A series of pyridine dipyrrolide actinide(IV) complexes, (MesPDPPh)AnCl2(THF) and An(MesPDPPh)2 (An = U, Th, where (MesPDPPh) is the doubly deprotonated form of 2,6-bis(5-(2,4,6-trimethylphenyl)-3-phenyl-1H-pyrrol-2-yl)pyridine), have been prepared. Characterization of all four complexes has been performed through a combination of solid- and solution-state methods, including elemental analysis, single crystal X-ray diffraction, and electronic absorption and nuclear magnetic resonance spectroscopies.
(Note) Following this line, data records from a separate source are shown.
theorem State.lostReport_keeps (a0 : State) (a1 : QFld) (a2 : Nat) : Keeps a0 (State.lostReport a0 a1 a2) := by
  unfold State.lostReport
  try dsimp only
  repeat'
    first
    | with_reducible apply Keeps.refl
    | assumption
    | split
    | with_reducible apply raised_keeps _ ?_
    | with_reducible apply Keeps.trans ?_ (State.lostRecord_keeps _ _ _)
    | intro _
    | dsimp only
    | (with_reducible apply State.lostRecord_of; assumption)

theorem State.postTo_keeps (a0 : State) (a1 : QFld) (a2 : Nat) (a3 : Nat) (a4 : BitVec 256) (a5 : List (Nat ×
    Nat)) : Keeps a0 (State.postTo a0 a1 a2 a3 a4 a5).1 := by
  unfold State.postTo
  try dsimp only
  repeat'
    first
    | with_reducible apply Keeps.refl
    | assumption
    | split
    | with_reducible apply Keeps.trans ?_ (State.queuePut_keeps _ _ _ _ _ _)
    | with_reducible apply Keeps.trans ?_ (State.raiseAll_keeps _ _)
    | intro _
    | dsimp only
    | (with_reducible apply State.queuePut_of; assumption)

theorem State.postTo_of {a0 : State} {a1 : QFld} {a2 : Nat} {a3 : Nat} {a4 : BitVec 256} {a5 : List (Nat × Nat)}
    {t : State} {r : Posted}
    (h : State.postTo a0 a1 a2 a3 a4 a5 = (t, r))
    {s : State} (k : Keeps s a0) : Keeps s t := by
  have := State.postTo_keeps a0 a1 a2 a3 a4 a5
  rw [h] at this
  exact k.trans this

theorem State.flushHeld_keeps (a0 : State) (a1 : Nat) : Keeps a0 (State.flushHeld a0 a1) := by
  unfold State.flushHeld
  try dsimp only
  repeat'
    first
    | with_reducible apply Keeps.refl
    | assumption
    | split
    | with_reducible apply Keeps.trans ?_ (State.queueWrite_keeps _ _ _ _ _ _)
    | with_reducible apply Keeps.trans ?_ (State.raiseAll_keeps _ _)
    | with_reducible apply Keeps.trans ?_ (State.setCtx_keeps _ _ _)
    | with_reducible apply Keeps.foldl _ _ ?_ ?_
    | with_reducible apply Keeps.foldl_fst _ _ ?_ ?_
    | intro _
    | dsimp only
    | (with_reducible apply State.queueWrite_of; assumption)

theorem State.freezeCtx_keeps (a0 : State) (a1 : Nat) (a2 : Nat) (a3 : Nat) (a4 : Nat) (a5 : Nat) (a6 : Nat) (a7
    : UnitRef) : Keeps a0 (State.freezeCtx a0 a1 a2 a3 a4 a5 a6 a7) := by
  unfold State.freezeCtx
  try dsimp only
  repeat'
    first
    | with_reducible apply Keeps.refl
    | assumption
    | split
    | with_reducible apply Keeps.trans ?_ (State.raise_keeps _ _)
    | with_reducible apply Keeps.trans ?_ (State.frozen_keeps _ _ _ _ _)
    | intro _
    | dsimp only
Collectively, these data confirm the formation of the mono- and bis-ligated species. Time-dependent density functional theory has been performed on all four An(IV) complexes, providing insight into the nature of electronic transitions that are observed in the electronic absorption spectra of these compounds. Room temperature, solution-state luminescence of the actinide complexes is presented. Both Th(IV) derivatives exhibit strong photoluminescence; in contrast, the U(IV) species are nonemissive.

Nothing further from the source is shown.